Cancer remains the leading cause of death in individuals aged <80 years in the United States, and was responsible for nearly 10 million deaths worldwide in 2020.1,2 According to the National Cancer Institute, the 5-year survival rate for individuals diagnosed with localized cancer of any type is 89%.3 However, this rate drops to only 21% for those diagnosed with metastatic disease,3 highlighting the detrimental impact of late-stage diagnosis on patient outcomes.
Although early detection may result in higher rates of treatment success, single-organ screening programs are only available for a few types of cancer. This is not surprising as it is challenging to justify population-wide screening programs for each cancer type given the low individual prevalence. On the other hand, we continue to face a somber statistic: more than 60% of cancer diagnosis and deaths can be attributed to cancers that were not detectable via screening.4
Conceptually, multicancer detection provides a tremendous potential to bridge that clinical gap. Tests that have the ability to detect multiple cancer types may overcome the barriers of single-organ tests by combining cancer prevalence to provide a clinically impactful, efficient, and cost-effective detection strategy. Ideally, these tests will be noninvasive (eg, blood, urine, saliva), sensitive for the detection of a wide range of cancers at an early stage when long-term cure is more feasible, highly specific, and affordable.
The advancement of multicancer detection is upon us, thanks to the convergence of genomic knowledge and sophisticated analytic techniques. There is a robust and growing pipeline of these tests in development, and some may be available in the near future. Examples include blood tests based on DNA mutations and protein biomarkers,5 methylation of circulating tumor DNA,6,7 or fragmentation patterns of cell-free DNA across the genome.8 Because these detection tools are less invasive and more convenient, they have the potential to improve screening or early detection rates and bolster acceptance across populations at risk.
Although these tests can potentially change the paradigm of cancer detection, the following questions must be addressed:
Industry can develop new technology, but it is up to the oncology community to apply clinical perspectives on its appropriate use to maximize benefit for patients. Currently, clinical guidelines are available for the detection or screening of individual cancer types, such as breast, colorectal, lung, and prostate.9 There is a growing need, however, for clinical guidance on how a multicancer detection approach should be addressed, integrated, and communicated across relevant tumor types for optimum patient management and evidence-based payer coverage. Clinical guidelines developed by cancer experts are key to providing a framework for appropriate applications of innovative tests and a platform for educating clinicians, patients, and other stakeholders.

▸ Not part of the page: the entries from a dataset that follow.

@[simp] theorem setCondition_lif_silence (s : State) (g : Face) (c : Condition) (on : Bool) :
    (s.setCondition g c on).lif.silence = s.lif.silence := (setCondition_reported s g c on).lif_silence

@[simp] theorem setCondition_lif_degraded (s : State) (g : Face) (c : Condition) (on : Bool) :
    (s.setCondition g c on).lif.degraded = s.lif.degraded := (setCondition_reported s g c on).lif_degraded

@[simp] theorem setCondition_lif_resetCause (s : State) (g : Face) (c : Condition) (on : Bool) :
    (s.setCondition g c on).lif.resetCause = s.lif.resetCause := (setCondition_reported s g c on).lif_resetCause

@[simp] theorem setCondition_lif_errorLimit (s : State) (g : Face) (c : Condition) (on : Bool) :
    (s.setCondition g c on).lif.errorLimit = s.lif.errorLimit := (setCondition_reported s g c on).lif_errorLimit

@[simp] theorem setCondition_lif_afterReset (s : State) (g : Face) (c : Condition) (on : Bool) :
    (s.setCondition g c on).lif.afterReset = s.lif.afterReset := (setCondition_reported s g c on).lif_afterReset

@[simp] theorem setCondition_lif_routes (s : State) (g : Face) (c : Condition) (on : Bool) :
    (s.setCondition g c on).lif.routes = s.lif.routes := (setCondition_reported s g c on).lif_routes

@[simp] theorem setCondition_lif_uplinkErrors (s : State) (g : Face) (c : Condition) (on : Bool) :
    (s.setCondition g c on).lif.uplinkErrors = s.lif.uplinkErrors := (setCondition_reported s g c on).lif_uplinkErrors

@[simp] theorem setCondition_lif_framesDiscarded (s : State) (g : Face) (c : Condition) (on : Bool) :
    (s.setCondition g c on).lif.framesDiscarded = s.lif.framesDiscarded := (setCondition_reported s g c on).lif_framesDiscarded

@[simp] theorem setCondition_lif_requestsDropped (s : State) (g : Face) (c : Condition) (on : Bool) :
    (s.setCondition g c on).lif.requestsDropped = s.lif.requestsDropped := (setCondition_reported s g c on).lif_requestsDropped

@[simp] theorem setCondition_lif_snapshot (s : State) (g : Face) (c : Condition) (on : Bool) :
    (s.setCondition g c on).lif.snapshot = s.lif.snapshot := (setCondition_reported s g c on).lif_snapshot

@[simp] theorem setCondition_lif_preparing (s : State) (g : Face) (c : Condition) (on : Bool) :
    (s.setCondition g c on).lif.preparing = s.lif.preparing := (setCondition_reported s g c on).lif_preparing

@[simp] theorem setCondition_lif_clearing (s : State) (g : Face) (c : Condition) (on : Bool) :
    (s.setCondition g c on).lif.clearing = s.lif.clearing := (setCondition_reported s g c on).lif_clearing

@[simp] theorem setCondition_proof_pending (s : State) (g : Face) (c : Condition) (on : Bool) (f : Face) :
    ((s.setCondition g c on).face f).proof.pending = (s.face f).proof.pending := (setCondition_reported s g c on).proof_pending f

@[simp] theorem setCondition_proof_periodicAt (s : State) (g : Face) (c : Condition) (on : Bool) (f : Face) :
    ((s.setCondition g c on).face f).proof.periodicAt = (s.face f).proof.periodicAt := (setCondition_reported s g c on).proof_periodicAt f

@[simp] theorem doorsHandOn_powered (s : State) (g : Face) :
    (s.doorsHandOn g).powered = s.powered := (doorsHandOn_reported s g).powered

@[simp] theorem doorsHandOn_resetPin (s : State) (g : Face) :
    (s.doorsHandOn g).resetPin = s.resetPin := (doorsHandOn_reported s g).resetPin

@[simp] theorem doorsHandOn_now (s : State) (g : Face) :
    (s.doorsHandOn g).now = s.now := (doorsHandOn_reported s g).now

@[simp] theorem doorsHandOn_freeCount (s : State) (g : Face) :
    (s.doorsHandOn g).freeCount = s.freeCount := (doorsHandOn_reported s g).freeCount

@[simp] theorem doorsHandOn_holds (s : State) (g : Face) :
    (s.doorsHandOn g).holds = s.holds := (doorsHandOn_reported s g).holds

@[simp] theorem doorsHandOn_aln (s : State) (g : Face) :
    (s.doorsHandOn g).aln = s.aln := (doorsHandOn_reported s g).aln

@[simp] theorem doorsHandOn_gap (s : State) (g : Face) :
    (s.doorsHandOn g).gap = s.gap := (doorsHandOn_reported s g).gap

@[simp] theorem doorsHandOn_tbs (s : State) (g : Face) :
    (s.doorsHandOn g).tbs = s.tbs := (doorsHandOn_reported s g).tbs

@[simp] theorem doorsHandOn_pending (s : State) (g : Face) :
    (s.doorsHandOn g).pending = s.pending := (doorsHandOn_reported s g).pending

@[simp] theorem doorsHandOn_berth (s : State) (g : Face) (f : Face) :
    ((s.doorsHandOn g).face f).berth = (s.face f).berth := (doorsHandOn_reported s g).berth f

@[simp] theorem doorsHandOn_doors (s : State) (g : Face) (f : Face) :
    ((s.doorsHandOn g).face f).doors = (s.face f).doors := (doorsHandOn_reported s g).doors f

@[simp] theorem doorsHandOn_deferral (s : State) (g : Face) (f : Face) :
    ((s.doorsHandOn g).face f).deferral = (s.face f).deferral := (doorsHandOn_reported s g).deferral f

@[simp] theorem doorsHandOn_reports (s : State) (g : Face) (f : Face) :
    ((s.doorsHandOn g).face f).reports = (s.face f).reports := (doorsHandOn_reported s g).reports f

@[simp] theorem doorsHandOn_line (s : State) (g : Face) (f : Face) :
    ((s.doorsHandOn g).face f).line = (s.face f).line := (doorsHandOn_reported s g).line f

@[simp] theorem doorsHandOn_release (s : State) (g : Face) (f : Face) :
    ((s.doorsHandOn g).face f).release = (s.face f).release := (doorsHandOn_reported s g).release f

@[simp] theorem doorsHandOn_lif_intake (s : State) (g : Face) :
    (s.doorsHandOn g).lif.intake = s.lif.intake := (doorsHandOn_reported s g).lif_intake

@[simp] theorem doorsHandOn_lif_replies (s : State) (g : Face) :
    (s.doorsHandOn g).lif.replies = s.lif.replies := (doorsHandOn_reported s g).lif_replies

@[simp] theorem doorsHandOn_lif_sending (s : State) (g : Face) :
    (s.doorsHandOn g).lif.sending = s.lif.sending := (doorsHandOn_reported s g).lif_sending

@[simp] theorem doorsHandOn_lif_lastNotice (s : State) (g : Face) :
    (s.doorsHandOn g).lif.lastNotice = s.lif.lastNotice := (doorsHandOn_reported s g).lif_lastNotice

@[simp] theorem doorsHandOn_lif_badCount (s : State) (g : Face) :
    (s.doorsHandOn g).lif.badCount = s.lif.badCount := (doorsHandOn_reported s g).lif_badCount

@[simp] theorem doorsHandOn_lif_goodStreak (s : State) (g : Face) :
    (s.doorsHandOn g).lif.goodStreak = s.lif.goodStreak := (doorsHandOn_reported s g).lif_goodStreak

@[simp] theorem doorsHandOn_lif_silence (s : State) (g : Face) :
    (s.doorsHandOn g).lif.silence = s.lif.silence := (doorsHandOn_reported s g).lif_silence

@[simp] theorem doorsHandOn_lif_degraded (s : State) (g : Face) :
    (s.doorsHandOn g).lif.degraded = s.lif.degraded := (doorsHandOn_reported s g).lif_degraded

@[simp] theorem doorsHandOn_lif_resetCause (s : State) (g : Face) :
    (s.doorsHandOn g).lif.resetCause = s.lif.resetCause := (doorsHandOn_reported s g).lif_resetCause

@[simp] theorem doorsHandOn_lif_errorLimit (s : State) (g : Face) :
    (s.doorsHandOn g).lif.errorLimit = s.lif.errorLimit := (doorsHandOn_reported s g).lif_errorLimit

@[simp] theorem doorsHandOn_lif_afterReset (s : State) (g : Face) :
    (s.doorsHandOn g).lif.afterReset = s.lif.afterReset := (doorsHandOn_reported s g).lif_afterReset

@[simp] theorem doorsHandOn_lif_routes (s : State) (g : Face) :
    (s.doorsHandOn g).lif.routes = s.lif.routes := (doorsHandOn_reported s g).lif_routes

@[simp] theorem doorsHandOn_lif_uplinkErrors (s : State) (g : Face) :
    (s.doorsHandOn g).lif.uplinkErrors = s.lif.uplinkErrors := (doorsHandOn_reported s g).lif_uplinkErrors

@[simp] theorem doorsHandOn_lif_framesDiscarded (s : State) (g : Face) :
    (s.doorsHandOn g).lif.framesDiscarded = s.lif.framesDiscarded := (doorsHandOn_reported s g).lif_framesDiscarded

@[simp] theorem doorsHandOn_lif_requestsDropped (s : State) (g : Face) :
    (s.doorsHandOn g).lif.requestsDropped = s.lif.requestsDropped := (doorsHandOn_reported s g).lif_requestsDropped

@[simp] theorem doorsHandOn_lif_snapshot (s : State) (g : Face) :
    (s.doorsHandOn g).lif.snapshot = s.lif.snapshot := (doorsHandOn_reported s g).lif_snapshot

@[simp] theorem doorsHandOn_lif_preparing (s : State) (g : Face) :
    (s.doorsHandOn g).lif.preparing = s.lif.preparing := (doorsHandOn_reported s g).lif_preparing

@[simp] theorem doorsHandOn_lif_clearing (s : State) (g : Face) :
    (s.doorsHandOn g).lif.clearing = s.lif.clearing := (doorsHandOn_reported s g).lif_clearing

@[simp] theorem doorsHandOn_proof_pending (s : State) (g : Face) (f : Face) :
    ((s.doorsHandOn g).face f).proof.pending = (s.face f).proof.pending := (doorsHandOn_reported s g).proof_pending f

@[simp] theorem doorsHandOn_proof_periodicAt (s : State) (g : Face) (f : Face) :
    ((s.doorsHandOn g).face f).proof.periodicAt = (s.face f).proof.periodicAt := (doorsHandOn_reported s g).proof_periodicAt f

@[simp] theorem activate_powered (s : State) (g : Face) (c : Condition) (k : EventKind) :
    (s.activate g c k).powered = s.powered := (activate_reported s g c k).powered

@[simp] theorem activate_resetPin (s : State) (g : Face) (c : Condition) (k : EventKind) :
    (s.activate g c k).resetPin = s.resetPin := (activate_reported s g c k).resetPin

@[simp] theorem activate_now (s : State) (g : Face) (c : Condition) (k : EventKind) :
    (s.activate g c k).now = s.now := (activate_reported s g c k).now

@[simp] theorem activate_freeCount (s : State) (g : Face) (c : Condition) (k : EventKind) :
    (s.activate g c k).freeCount = s.freeCount := (activate_reported s g c k).freeCount

@[simp] theorem activate_holds (s : State) (g : Face) (c : Condition) (k : EventKind) :
    (s.activate g c k).holds = s.holds := (activate_reported s g c k).holds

As practicing oncologists, we propose the following principles on providing clinical guidance on a multicancer approach:
Clinical guidelines developed for multicancer detection should be comprehensive, up-to-date, and widely available for use by patients and physicians.
Clinical guidelines for multicancer detection should be developed in consultation with current screening and disease experts, and patient advocates. Guidelines should be based on expert consensus on scientific evidence.

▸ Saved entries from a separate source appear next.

@[simp] theorem applyDoor_pending (s : State) (g : Face) (n : Nat) (k : DoorContext → Door → DoorOutcome) :
    (s.applyDoor g n k).pending = s.pending := (applyDoor_sequenced s g n k).pending

@[simp] theorem applyDoor_berth (s : State) (g : Face) (n : Nat) (k : DoorContext → Door → DoorOutcome) (f : Face) :
    ((s.applyDoor g n k).face f).berth = (s.face f).berth := (applyDoor_sequenced s g n k).berth f

@[simp] theorem applyDoor_deferral (s : State) (g : Face) (n : Nat) (k : DoorContext → Door → DoorOutcome) (f : Face) :
    ((s.applyDoor g n k).face f).deferral = (s.face f).deferral := (applyDoor_sequenced s g n k).deferral f

@[simp] theorem applyDoor_reports (s : State) (g : Face) (n : Nat) (k : DoorContext → Door → DoorOutcome) (f : Face) :
    ((s.applyDoor g n k).face f).reports = (s.face f).reports := (applyDoor_sequenced s g n k).reports f

@[simp] theorem applyDoor_line (s : State) (g : Face) (n : Nat) (k : DoorContext → Door → DoorOutcome) (f : Face) :
    ((s.applyDoor g n k).face f).line = (s.face f).line := (applyDoor_sequenced s g n k).line f

@[simp] theorem applyDoor_lif_intake (s : State) (g : Face) (n : Nat) (k : DoorContext → Door → DoorOutcome) :
    (s.applyDoor g n k).lif.intake = s.lif.intake := (applyDoor_sequenced s g n k).lif_intake

@[simp] theorem applyDoor_lif_replies (s : State) (g : Face) (n : Nat) (k : DoorContext → Door → DoorOutcome) :
    (s.applyDoor g n k).lif.replies = s.lif.replies := (applyDoor_sequenced s g n k).lif_replies

@[simp] theorem applyDoor_lif_sending (s : State) (g : Face) (n : Nat) (k : DoorContext → Door → DoorOutcome) :
    (s.applyDoor g n k).lif.sending = s.lif.sending := (applyDoor_sequenced s g n k).lif_sending

@[simp] theorem applyDoor_lif_lastNotice (s : State) (g : Face) (n : Nat) (k : DoorContext → Door → DoorOutcome) :
    (s.applyDoor g n k).lif.lastNotice = s.lif.lastNotice := (applyDoor_sequenced s g n k).lif_lastNotice

@[simp] theorem applyDoor_lif_badCount (s : State) (g : Face) (n : Nat) (k : DoorContext → Door → DoorOutcome) :
    (s.applyDoor g n k).lif.badCount = s.lif.badCount := (applyDoor_sequenced s g n k).lif_badCount

@[simp] theorem applyDoor_lif_goodStreak (s : State) (g : Face) (n : Nat) (k : DoorContext → Door → DoorOutcome) :
    (s.applyDoor g n k).lif.goodStreak = s.lif.goodStreak := (applyDoor_sequenced s g n k).lif_goodStreak

@[simp] theorem applyDoor_lif_silence (s : State) (g : Face) (n : Nat) (k : DoorContext → Door → DoorOutcome) :
    (s.applyDoor g n k).lif.silence = s.lif.silence := (applyDoor_sequenced s g n k).lif_silence

@[simp] theorem applyDoor_lif_degraded (s : State) (g : Face) (n : Nat) (k : DoorContext → Door → DoorOutcome) :
    (s.applyDoor g n k).lif.degraded = s.lif.degraded := (applyDoor_sequenced s g n k).lif_degraded

@[simp] theorem applyDoor_lif_resetCause (s : State) (g : Face) (n : Nat) (k : DoorContext → Door → DoorOutcome) :
    (s.applyDoor g n k).lif.resetCause = s.lif.resetCause := (applyDoor_sequenced s g n k).lif_resetCause

@[simp] theorem applyDoor_lif_errorLimit (s : State) (g : Face) (n : Nat) (k : DoorContext → Door → DoorOutcome) :
    (s.applyDoor g n k).lif.errorLimit = s.lif.errorLimit := (applyDoor_sequenced s g n k).lif_errorLimit

@[simp] theorem applyDoor_lif_afterReset (s : State) (g : Face) (n : Nat) (k : DoorContext → Door → DoorOutcome) :
    (s.applyDoor g n k).lif.afterReset = s.lif.afterReset := (applyDoor_sequenced s g n k).lif_afterReset

@[simp] theorem applyDoor_lif_routes (s : State) (g : Face) (n : Nat) (k : DoorContext → Door → DoorOutcome) :
    (s.applyDoor g n k).lif.routes = s.lif.routes := (applyDoor_sequenced s g n k).lif_routes

@[simp] theorem applyDoor_lif_uplinkErrors (s : State) (g : Face) (n : Nat) (k : DoorContext → Door → DoorOutcome) :
    (s.applyDoor g n k).lif.uplinkErrors = s.lif.uplinkErrors := (applyDoor_sequenced s g n k).lif_uplinkErrors

@[simp] theorem applyDoor_lif_framesDiscarded (s : State) (g : Face) (n : Nat) (k : DoorContext → Door → DoorOutcome) :
    (s.applyDoor g n k).lif.framesDiscarded = s.lif.framesDiscarded := (applyDoor_sequenced s g n k).lif_framesDiscarded

@[simp] theorem applyDoor_lif_requestsDropped (s : State) (g : Face) (n : Nat) (k : DoorContext → Door → DoorOutcome) :
    (s.applyDoor g n k).lif.requestsDropped = s.lif.requestsDropped := (applyDoor_sequenced s g n k).lif_requestsDropped

@[simp] theorem applyDoor_lif_snapshot (s : State) (g : Face) (n : Nat) (k : DoorContext → Door → DoorOutcome) :
    (s.applyDoor g n k).lif.snapshot = s.lif.snapshot := (applyDoor_sequenced s g n k).lif_snapshot

@[simp] theorem applyDoor_lif_preparing (s : State) (g : Face) (n : Nat) (k : DoorContext → Door → DoorOutcome) :
    (s.applyDoor g n k).lif.preparing = s.lif.preparing := (applyDoor_sequenced s g n k).lif_preparing

@[simp] theorem applyDoor_lif_clearing (s : State) (g : Face) (n : Nat) (k : DoorContext → Door → DoorOutcome) :
    (s.applyDoor g n k).lif.clearing = s.lif.clearing := (applyDoor_sequenced s g n k).lif_clearing

@[simp] theorem applyDoor_proof_pending (s : State) (g : Face) (n : Nat) (k : DoorContext → Door → DoorOutcome) (f : Face) :
    ((s.applyDoor g n k).face f).proof.pending = (s.face f).proof.pending := (applyDoor_sequenced s g n k).proof_pending f

@[simp] theorem applyDoor_proof_periodicAt (s : State) (g : Face) (n : Nat) (k : DoorContext → Door → DoorOutcome) (f : Face) :
    ((s.applyDoor g n k).face f).proof.periodicAt = (s.face f).proof.periodicAt := (applyDoor_sequenced s g n k).proof_periodicAt f

@[simp] theorem applyDoor_ms (s : State) (g : Face) (n : Nat) (k : DoorContext → Door → DoorOutcome) :
   (s.applyDoor g n k).ms = s.ms := (applyDoor_sequenced s g n k).ms

@[simp] theorem applyDoor_running (s : State) (g : Face) (n : Nat) (k : DoorContext → Door → DoorOutcome) :
   (s.applyDoor g n k).running = s.running := (applyDoor_sequenced s g n k).running

@[simp] theorem applyDoor_tables? (s : State) (g : Face) (n : Nat) (k : DoorContext → Door → DoorOutcome) (f : Face) :
   (s.applyDoor g n k).tables? f = s.tables? f := (applyDoor_sequenced s g n k).tables? f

It makes sense to first define the scope of the guidelines to key cancer types addressed by multicancer detection tests. The initial disease focus of clinical guidelines for multicancer detection should be based on the performance characteristics of available assays and include high-mortality cancers that can be detected at an early state. The scope may be expanded to include more tumor types with experience and data accumulation.

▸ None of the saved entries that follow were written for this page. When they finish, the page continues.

theorem takeCloseFace_enablesKept (r : Request) (s : State) : EnablesKept s (takeCloseFace r s) :=
  withConfigured_enablesKept s r _ fun f => withNoFields_enablesKept s r _ <| by
    refine .ite (refuse_enablesKept s r _) (.ite (answer_enablesKept s r _ _) ?_)
    split
    · exact (beginDeferral_enablesKept s f _ _).trans (answer_enablesKept _ r _ _)
    · exact (closeFaceNow_enablesKept s f).trans (done_enablesKept _ r)

/-- A REOPEN_DOOR that is accepted finds its door enabled (R56). -/
theorem reopenRefusal_enabled {s : State} {f : Face} {d : Door} (h : s.reopenRefusal f d = none) : d.enabled = true := by
  unfold reopenRefusal at h
  by_contra he
  split at h
  · cases h
  · rw [if_pos (by simpa using he)] at h
    cases h

theorem takeReopenDoor_enablesKept (r : Request) (s : State) : EnablesKept s (takeReopenDoor r s) :=
  withDoor_enablesKept s r _ fun f n d hd => by
    split
    · exact refuse_enablesKept s r _
    next hr =>
      exact (applyDoor_enablesKept_of_enabled s f _ (findDoor_some hd).1 (reopenRefusal_enabled hr)
        fun c _ h => Door.startOpen_keepsEnable h c _).trans (done_enablesKept _ r)

theorem takeCloseDoor_enablesKept (r : Request) (s : State) : EnablesKept s (takeCloseDoor r s) :=
  withDoor_enablesKept s r _ fun f _ _ _ => .ite (refuse_enablesKept s r _)
    (.ite ((applyDoor_enablesKept s f _ _ fun c d => d.startClose_keepsEnable c _).trans (done_enablesKept _ r))
      (refuse_enablesKept s r _))

theorem takeIsolateDoor_enablesKept (r : Request) (s : State) : EnablesKept s (takeIsolateDoor r s) :=
  withDoor_enablesKept s r _ fun f _ _ _ =>
    (applyDoorRestore_enablesKept s f _ _ fun _ d => d.isolate_keepsEnable).trans (done_enablesKept _ r)

theorem takeReturnDoor_enablesKept (r : Request) (s : State) : EnablesKept s (takeReturnDoor r s) :=
  withDoor_enablesKept s r _ fun f _ _ _ => .ite
    ((applyDoorRestore_enablesKept s f _ _ fun _ d => d.returnToService_keepsEnable).trans (done_enablesKept _ r))
    (refuse_enablesKept s r _)

theorem holds_enablesKept (s : State) (h : Vector (Option HoldEntry) 8) : EnablesKept s { s with holds := h } :=
  .of_eq (fun _ => rfl) fun _ => rfl

theorem takeHoldAdd_enablesKept (r : Request) (s : State) : EnablesKept s (takeHoldAdd r s) :=
  withConfigured_enablesKept s r _ fun f => by
    split
    · exact refuse_enablesKept s r _
    split
    · exact refuse_enablesKept s r _
    · exact (holds_enablesKept s _).trans (answer_enablesKept _ r _ _)

theorem takeHoldCancel_enablesKept (r : Request) (s : State) : EnablesKept s (takeHoldCancel r s) :=
  withFace_enablesKept s r _ fun f => by
    split
    · exact refuse_enablesKept s r _
    · exact .ite ((holds_enablesKept s _).trans (done_enablesKept _ r)) (refuse_enablesKept s r _)

theorem acceptRestore_enablesKept (s : State) (f : Face) (seq : Byte) : EnablesKept s (s.acceptRestore f seq) :=
  (modRelease_enablesKept s f _).trans
    (.ite (becomeNormal_enablesKept _ f) ((setRelease_enablesKept _ f _).trans (restoreClose_enablesKept _ f)))

theorem takeRestore_enablesKept (r : Request) (s : State) : EnablesKept s (takeRestore r s) :=
  withFace_enablesKept s r _ fun f => by
    have refused (x : Reason) := refuse_enablesKept s r x
    split
    · exact refused _
    · exact .ite (refused _) (.ite (refused _) (.ite
        (((modRelease_enablesKept s f _).trans (raiseFace_enablesKept _ f _)).trans (answer_enablesKept _ r _ _))
        (.ite (refused _) (.ite (refused _) ((acceptRestore_enablesKept s f _).trans (done_enablesKept _ r))))))

theorem takeEvacuate_enablesKept (r : Request) (s : State) : EnablesKept s (takeEvacuate r s) :=
  withFace_enablesKept s r _ fun f => withNoFields_enablesKept s r _ <| .ite
    (((modRelease_enablesKept s f _).trans (.ite (.refl _) (beginEvacuation_enablesKept _ f))).trans (done_enablesKept _ r))
    (refuse_enablesKept s r _)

Clinical guidelines for multicancer detection should include risk stratification, test start-time and intervals, integration with current screening and detection methods, recommendations for follow-up on test results, monitoring of patients in remission, monitoring of treatment response or resistance, and the importance of psychological support for patients.
Publication of clinical guidelines for multicancer detection should have widespread dissemination and communication throughout the clinical, patient, and payer communities. Collaboration should occur across specialties beyond oncology, such as primary care, to create awareness and facilitate access.
We believe that application of these principles to the development of multicancer detection clinical guidelines will foster efficiency in the use of evidence-based and consensus-driven recommendations as the field of multicancer detection tests matures. It is imperative that we initiate the discussion on how to develop a framework to guide usage of these multicancer detection tests. Hopefully, we will be prepared to harness the full potential of such tests when they become available.